- Born: 1961 (age 64–65) Tehran, Imperial State of Iran
- Education: California State University, Northridge USC Marshall School of Business
- Occupations: Founder & CEO of Nimes Capital
- Spouse: Angella Maddahi
- Children: 2 sons
- Parent(s): Younes Nazarian Soraya Nazarian
- Relatives: Izak Parviz Nazarian (uncle) Sam Nazarian (brother) Shulamit Nazarian (sister) Emina Cunmulaj (sister-in-law)
- Website: NimesCapital.com

= David Nazarian =

American investor

David Nazarian is an American businessman, investor and philanthropist.

==Early life==
David Nazarian was born circa 1961 in Tehran, Iran. His father, Younes Nazarian, was a businessman and philanthropist. His mother, Soraya Nazarian, is a philanthropist. His paternal uncle, Izak Parviz Nazarian, was also a businessman and philanthropist. Nazarian immigrated to the United States with his parents during the Iranian Revolution of 1979.

He graduated from California State University, Northridge, where he received a Bachelor of Science degree in Business Administration in 1982. He received a Master of Business Administration from the USC Marshall School of Business.

==Career==
Nazarian is the founder of Nîmes Capital, an investment firm, and serves as its chief executive officer. Nazarian and his family became early major shareholders of Qualcomm when one of their investments joined forces with the communication company in 1988. He acquired real estate from the Resolution Trust Corporation in the first half of the 1990s. Additionally, he acquired hotels in the early 2000s and sold them for profit in 2008. He has also created venture funds that invested in wireless and broadband technology as well as clean energy. In 2012, Nîmes Capital acquired TD Food Group, a fast food company which owns and operates Pizza Hut and Taco Bell restaurants in Hawaii, Guam and Saipan, from Brentwood Associates. Nîmes sold the company to Restaurant Brands New Zealand in 2017 for a reported $105 million. In 2018, Nazarian acquired a portfolio of mid-sized operating companies and real estate holdings focused on multi-family, student housing and hotel assets. Nîmes Real Estate, a subsidiary of his Nazarian Enterprises, in 2021 had $1 billion in acquisitions.

==Philanthropy==
He serves on the board of governors of Cedars-Sinai Medical Center. He serves as the chair of the investment committee and a member of the board of directors of the UCLA Foundation. He also serves on the board of leaders of the USC Marshall School of Business and the Harvard Graduate School Leadership Institute.

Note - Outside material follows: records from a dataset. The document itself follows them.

-- ==== Sys2Proof/Laws/WithinIssue.lean ====
section
/-! SUPPORT. What the operations of Machine/Issue.lean may change. -/

set_option linter.unusedTactic false
set_option linter.unreachableTactic false
set_option linter.unusedVariables false

namespace Sys2Proof.Machine

variable {Ps : List Part} {s₀ : State}

theorem State.pred_within {s : State} (h : How) (p : Pred) (f : State → State) (hW : Within Ps s₀ s) (hf : ∀ v0, Within Ps s₀ v0 → Within Ps s₀ (f v0)) :
    Within Ps s₀ (State.pred s h p f) := by
  unfold State.pred
  repeat' first
    | with_reducible assumption
    | with_reducible apply hf
    | with_reducible apply Within.ite
    | with_reducible apply Within.foldl
    | with_reducible apply Within.foldl_fst
    | with_reducible apply Within.of_eq (by with_reducible assumption)
    | intro _
    | split
    | dsimp only

theorem State.poisonDone_within {s : State} (c : CoreId) (q : ℕ) (t : Token) (hW : Within Ps s₀ s) (_ : .cores ∈ Ps) :
    Within Ps s₀ (State.poisonDone s c q t) := by
  unfold State.poisonDone
  repeat' first
    | with_reducible assumption
    | with_reducible apply State.opAdd_within
    | with_reducible apply Within.ite
    | with_reducible apply Within.foldl
    | with_reducible apply Within.foldl_fst
    | with_reducible apply Within.of_eq (by with_reducible assumption)
    | intro _
    | split
    | dsimp only

theorem State.xissueOp_within {s : State} (c : CoreId) (t : Token) (cq : ℕ) (h : How) (hW : Within Ps s₀ s) (_ : .regs ∈ Ps) (_ : .cores ∈ Ps) :
    Within Ps s₀ (State.xissueOp s c t cq h) := by
  unfold State.xissueOp
  repeat' first
    | with_reducible assumption
    | with_reducible apply State.poisonDone_within
    | with_reducible apply State.markStep_within
    | with_reducible apply State.late_within
    | with_reducible apply State.take_within
    | with_reducible apply State.cqFaultMark_within
    | with_reducible apply State.opAdd_within
    | with_reducible apply State.violation_within
    | with_reducible apply Within.ite
    | with_reducible apply Within.foldl
    | with_reducible apply Within.foldl_fst
    | with_reducible apply Within.of_eq (by with_reducible assumption)
    | intro _
    | split
    | dsimp only

theorem State.msendSlot_within {s : State} (c : CoreId) (chan : ℕ) (k : ℕ) (am : ℕ) (tag : Token) (h : How) (hW : Within Ps s₀ s) (_ : .regs ∈ Ps) (_ : .cores ∈ Ps) :
    Within Ps s₀ (State.msendSlot s c chan k am tag h) := by
  unfold State.msendSlot
  repeat' first
    | with_reducible assumption
    | with_reducible apply State.creditsDue_within
    | with_reducible apply State.msendOp_within
    | with_reducible apply State.markStep_within
    | with_reducible apply State.cqFaultMark_within
    | with_reducible apply Within.ite
    | with_reducible apply Within.foldl
    | with_reducible apply Within.foldl_fst
    | with_reducible apply Within.of_eq (by with_reducible assumption)
    | intro _
    | split
    | dsimp only

theorem State.mpopSlot_within {s : State} (c : CoreId) (q : ℕ) (am : ℕ) (h : How) (hW : Within Ps s₀ s) (_ : .regs ∈ Ps) (_ : .cores ∈ Ps) :
    Within Ps s₀ (State.mpopSlot s c q am h) := by
  unfold State.mpopSlot
  repeat' first
    | with_reducible assumption
    | with_reducible apply State.mpopOp_within
    | with_reducible apply State.markStep_within
    | with_reducible apply State.late_within
    | with_reducible apply Within.ite
    | with_reducible apply Within.foldl
    | with_reducible apply Within.foldl_fst
    | with_reducible apply Within.of_eq (by with_reducible assumption)
    | intro _
    | split
    | dsimp only

theorem State.credtestOp_within {s : State} (c : CoreId) (pd : BitVec 3) (chan : ℕ) (k : ℕ) (hW : Within Ps s₀ s) (_ : .cores ∈ Ps) :
    Within Ps s₀ (State.credtestOp s c pd chan k) := by
  unfold State.credtestOp
  repeat' first
    | with_reducible assumption
    | with_reducible apply State.creditsDue_within
    | with_reducible apply State.writePred_within
    | with_reducible apply Within.ite
    | with_reducible apply Within.foldl
    | with_reducible apply Within.foldl_fst
    | with_reducible apply Within.of_eq (by with_reducible assumption)
    | intro _
    | split
    | dsimp only

theorem State.bundleFault_within {s : State} (c : CoreId) (hW : Within Ps s₀ s) (_ : .regs ∈ Ps) (_ : .cores ∈ Ps) :
    Within Ps s₀ (State.bundleFault s c) := by
  unfold State.bundleFault
  repeat' first
    | with_reducible assumption
    | with_reducible apply State.cqFaultMark_within
    | with_reducible apply Within.ite
    | with_reducible apply Within.foldl
    | with_reducible apply Within.foldl_fst
    | with_reducible apply Within.of_eq (by with_reducible assumption)
    | intro _
    | split
    | dsimp only

theorem State.waitOp_within {s : State} (c : CoreId) (q : ℕ) (t : Token) (h : How) (hW : Within Ps s₀ s) (_ : .regs ∈ Ps) (_ : .cores ∈ Ps) :
    Within Ps s₀ (State.waitOp s c q t h) := by
  unfold State.waitOp
  repeat' first
    | with_reducible assumption
    | with_reducible apply State.take_within
    | with_reducible apply Within.ite
    | with_reducible apply Within.foldl
    | with_reducible apply Within.foldl_fst
    | with_reducible apply Within.of_eq (by with_reducible assumption)
    | intro _
    | split
    | dsimp only

theorem State.qtestOp_within {s : State} (c : CoreId) (pd : BitVec 3) (q : ℕ) (t : Token) (hW : Within Ps s₀ s) (_ : .cores ∈ Ps) :
    Within Ps s₀ (State.qtestOp s c pd q t) := by
  unfold State.qtestOp
  repeat' first
    | with_reducible assumption
    | with_reducible apply State.writePred_within
    | with_reducible apply Within.ite
    | with_reducible apply Within.foldl
    | with_reducible apply Within.foldl_fst
    | with_reducible apply Within.of_eq (by with_reducible assumption)
    | intro _
    | split
    | dsimp only

theorem State.semsigOp_within {s : State} (c : CoreId) (i : ℕ) (n : ℕ) (hW : Within Ps s₀ s) (_ : .cores ∈ Ps) :
    Within Ps s₀ (State.semsigOp s c i n) := by
  unfold State.semsigOp
  repeat' first
    | with_reducible assumption
    | with_reducible apply State.onCore_within
    | with_reducible apply Within.ite
    | with_reducible apply Within.foldl
    | with_reducible apply Within.foldl_fst
    | with_reducible apply Within.of_eq (by with_reducible assumption)
    | intro _
    | split
    | dsimp only

theorem State.semsigrOp_within {s : State} (c : CoreId) (chan : ℕ) (i : ℕ) (n : ℕ) (hW : Within Ps s₀ s) (_ : .cores ∈ Ps) :
    Within Ps s₀ (State.semsigrOp s c chan i n) := by
  unfold State.semsigrOp
  repeat' first
    | with_reducible assumption
    | with_reducible apply State.dynSend_within
    | with_reducible apply State.markStep_within
    | with_reducible apply Within.ite
    | with_reducible apply Within.foldl
    | with_reducible apply Within.foldl_fst
    | with_reducible apply Within.of_eq (by with_reducible assumption)
    | intro _
    | split
    | dsimp only

theorem State.semtryOp_within {s : State} (c : CoreId) (pd : BitVec 3) (i : ℕ) (n : ℕ) (hW : Within Ps s₀ s) (_ : .regs ∈ Ps) (_ : .cores ∈ Ps) :
    Within Ps s₀ (State.semtryOp s c pd i n) := by
  unfold State.semtryOp
  repeat' first
    | with_reducible assumption
    | with_reducible apply State.semDue_within
    | with_reducible apply State.writePred_within
    | with_reducible apply State.onCore_within
    | with_reducible apply Within.ite
    | with_reducible apply Within.foldl
    | with_reducible apply Within.foldl_fst
    | with_reducible apply Within.of_eq (by with_reducible assumption)
    | intro _
    | split
    | dsimp only

theorem State.semwaitOp_within {s : State} (c : CoreId) (i : ℕ) (n : ℕ) (h : How) (hW : Within Ps s₀ s) (_ : .regs ∈ Ps) (_ : .cores ∈ Ps) :
    Within Ps s₀ (State.semwaitOp s c i n h) := by
  unfold State.semwaitOp
  repeat' first
    | with_reducible assumption
    | with_reducible apply State.semDue_within
    | with_reducible apply State.onCore_within
    | with_reducible apply State.markStep_within
    | with_reducible apply State.late_within
    | with_reducible apply Within.ite
    | with_reducible apply Within.foldl
    | with_reducible apply Within.foldl_fst
    | with_reducible apply Within.of_eq (by with_reducible assumption)
    | intro _
    | split
    | dsimp only

theorem State.gongOp_within {s : State} (c : CoreId) (slackSel : Bool) (hW : Within Ps s₀ s) (_ : .cores ∈ Ps) :
    Within Ps s₀ (State.gongOp s c slackSel) := by
  unfold State.gongOp
  repeat' first
    | with_reducible assumption
    | with_reducible apply State.onCore_within
    | with_reducible apply Within.ite
    | with_reducible apply Within.foldl
    | with_reducible apply Within.foldl_fst
    | with_reducible apply Within.of_eq (by with_reducible assumption)
    | intro _
    | split
    | dsimp only

theorem State.slackOp_within {s : State} (c : CoreId) (hW : Within Ps s₀ s) (_ : .cores ∈ Ps) :
    Within Ps s₀ (State.slackOp s c) := by
  unfold State.slackOp
  repeat' first
    | with_reducible assumption
    | with_reducible apply State.onCore_within
    | with_reducible apply Within.ite
    | with_reducible apply Within.foldl
    | with_reducible apply Within.foldl_fst
    | with_reducible apply Within.of_eq (by with_reducible assumption)
    | intro _
    | split
    | dsimp only

theorem State.endstepOp_within {s : State} (c : CoreId) (hW : Within Ps s₀ s) (_ : .cores ∈ Ps) :
    Within Ps s₀ (State.endstepOp s c) := by
  unfold State.endstepOp
  repeat' first
    | with_reducible assumption
    | with_reducible apply State.onCore_within
    | with_reducible apply Within.ite
    | with_reducible apply Within.foldl
    | with_reducible apply Within.foldl_fst
    | with_reducible apply Within.of_eq (by with_reducible assumption)
    | intro _
    | split
    | dsimp only

theorem State.loopOp_within {s : State} (c : CoreId) (n : ℕ) (target : ℕ) (count : ℕ) (i : ℕ) (hW : Within Ps s₀ s) (_ : .cores ∈ Ps) :
    Within Ps s₀ (State.loopOp s c n target count i) := by
  unfold State.loopOp
  repeat' first
    | with_reducible assumption
    | with_reducible apply State.onCore_within
    | with_reducible apply Within.ite
    | with_reducible apply Within.foldl
    | with_reducible apply Within.foldl_fst
    | with_reducible apply Within.of_eq (by with_reducible assumption)
    | intro _
    | split
    | dsimp only

theorem State.setIndex_within {s : State} (c : CoreId) (i : BitVec 10) (hW : Within Ps s₀ s) (_ : .cores ∈ Ps) :
    Within Ps s₀ (State.setIndex s c i) := by
  unfold State.setIndex
  repeat' first
    | with_reducible assumption
    | with_reducible apply State.onCore_within
    | with_reducible apply Within.ite
    | with_reducible apply Within.foldl
    | with_reducible apply Within.foldl_fst
    | with_reducible apply Within.of_eq (by with_reducible assumption)
    | intro _
    | split
    | dsimp only

theorem State.brpOp_within {s : State} (c : CoreId) (target : ℕ) (k : BitVec 3) (pol : Bool) (i : ℕ) (h : How) (hW : Within Ps s₀ s) (_ : .regs ∈ Ps) (_ : .cores ∈ Ps) :
    Within Ps s₀ (State.brpOp s c target k pol i h) := by
  unfold State.brpOp
  repeat' first
    | with_reducible assumption
    | with_reducible apply State.setIndex_within
    | with_reducible apply State.modeFault_within
    | with_reducible apply Within.ite
    | with_reducible apply Within.foldl
    | with_reducible apply Within.foldl_fst
    | with_reducible apply Within.of_eq (by with_reducible assumption)
    | intro _
    | split
    | dsimp only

With his wife, he endowed the David and Angella Nazarian Youth Leadership Program at Sinai Temple, a conservative synagogue in Westwood, for children from the 9th to the 12th grade. In 2014, they were also honored for their Jewish and pro-Israel philanthropy by Hillel 818, the chapter of Hillel: The Foundation for Jewish Campus Life for students at California State University, Northridge (CSUN), Pierce College and the Los Angeles Valley College. Additionally, they endowed the Angella and David Nazarian Social Innovators in Residence program at the Wharton School of the University of Pennsylvania.

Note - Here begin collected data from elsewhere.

theorem State.setEntry_within {s : State} (d : DieId) (f : ℕ) (k : ℕ) (g : ℕ) (hW : Within Ps s₀ s) (_ : .regs ∈ Ps) (_ : .cs ∈ Ps) (_ : .dies ∈ Ps) :
    Within Ps s₀ (State.setEntry s d f k g) := by
  unfold State.setEntry
  repeat' first
    | with_reducible assumption
    | with_reducible apply State.onPgm_within
    | with_reducible apply State.csSet_within
    | with_reducible apply State.count_within
    | with_reducible apply Within.ite
    | with_reducible apply Within.foldl
    | with_reducible apply Within.foldl_fst
    | with_reducible apply Within.of_eq (by with_reducible assumption)
    | intro _
    | split
    | dsimp only

theorem State.setSeq_within {s : State} (d : DieId) (i : ℕ) (e : Word64) (hW : Within Ps s₀ s) (_ : .dies ∈ Ps) :
    Within Ps s₀ (State.setSeq s d i e) := by
  unfold State.setSeq
  repeat' first
    | with_reducible assumption
    | with_reducible apply State.onPgm_within
    | with_reducible apply Within.ite
    | with_reducible apply Within.foldl
    | with_reducible apply Within.foldl_fst
    | with_reducible apply Within.of_eq (by with_reducible assumption)
    | intro _
    | split
    | dsimp only

theorem State.readEntry_within {s : State} (d : DieId) (f : ℕ) (k : ℕ) (hW : Within Ps s₀ s) (_ : .regs ∈ Ps) (_ : .dies ∈ Ps) :
    Within Ps s₀ (State.readEntry s d f k) := by
  unfold State.readEntry
  repeat' first
    | with_reducible assumption
    | with_reducible apply State.csRead_within
    | with_reducible apply Within.ite
    | with_reducible apply Within.foldl
    | with_reducible apply Within.foldl_fst
    | with_reducible apply Within.of_eq (by with_reducible assumption)
    | intro _
    | split
    | dsimp only

theorem State.readPage_within {s : State} (d : DieId) (e : ℕ) (i : ℕ) (hW : Within Ps s₀ s) (_ : .regs ∈ Ps) (_ : .dies ∈ Ps) :
    Within Ps s₀ (State.readPage s d e i) := by
  unfold State.readPage
  repeat' first
    | with_reducible assumption
    | with_reducible apply State.readEntry_within
    | with_reducible apply Within.ite
    | with_reducible apply Within.foldl
    | with_reducible apply Within.foldl_fst
    | with_reducible apply Within.of_eq (by with_reducible assumption)
    | intro _
    | split
    | dsimp only

theorem State.readPages_within {s : State} (d : DieId) (e : ℕ) (is : List ℕ) (hW : Within Ps s₀ s) (_ : .regs ∈ Ps) (_ : .dies ∈ Ps) :
    Within Ps s₀ (State.readPages s d e is) := by
  unfold State.readPages
  repeat' first
    | with_reducible assumption
    | with_reducible apply State.readPage_within
    | with_reducible apply Within.ite
    | with_reducible apply Within.foldl
    | with_reducible apply Within.foldl_fst
    | with_reducible apply Within.of_eq (by with_reducible assumption)
    | intro _
    | split
    | dsimp only

theorem State.zeroFrame_within {s : State} (d : DieId) (f : ℕ) (hW : Within Ps s₀ s) (_ : .regs ∈ Ps) (_ : .cs ∈ Ps) :
    Within Ps s₀ (State.zeroFrame s d f) := by
  unfold State.zeroFrame
  repeat' first
    | with_reducible assumption
    | with_reducible apply State.csWrite_within
    | with_reducible apply Within.ite
    | with_reducible apply Within.foldl
    | with_reducible apply Within.foldl_fst
    | with_reducible apply Within.of_eq (by with_reducible assumption)
    | intro _
    | split
    | dsimp only

theorem State.allocFrame_within {s : State} (d : DieId) (list : Bool) (hW : Within Ps s₀ s) (_ : .regs ∈ Ps) (_ : .cs ∈ Ps) (_ : .dies ∈ Ps) :
    Within Ps s₀ (State.allocFrame s d list).1 := by
  unfold State.allocFrame
  repeat' first
    | with_reducible assumption
    | with_reducible apply State.setPgm_within
    | with_reducible apply State.zeroFrame_within
    | with_reducible apply Within.ite
    | with_reducible apply Within.foldl
    | with_reducible apply Within.foldl_fst
    | with_reducible apply Within.of_eq (by with_reducible assumption)
    | intro _
    | split
    | dsimp only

In 2014, he made a charitable contribution of $10 million to his alma mater, CSUN. He also chairs a campaign to fundraise an additional $15 million. As a result, the CSUN David Nazarian College of Business and Economics was named in his honor. He was also a member of the leadership board of the Terasaki Institute for Biomedical Innovation.

==Personal life==
He is married to Angella Maddahi, a former academic, non-fiction author, conference organizer and philanthropist. They have two sons.

== Awards ==
Nazarian and his wife Angella were recipients of the 2018 Ellis Island Medal of Honor, which are awarded to “American citizens whom exemplify a life dedicated to community service. These are individuals who preserve and celebrate the history, traditions and values of their ancestry while exemplifying the values of the American way of life, and who are dedicated to creating a better world for us all.”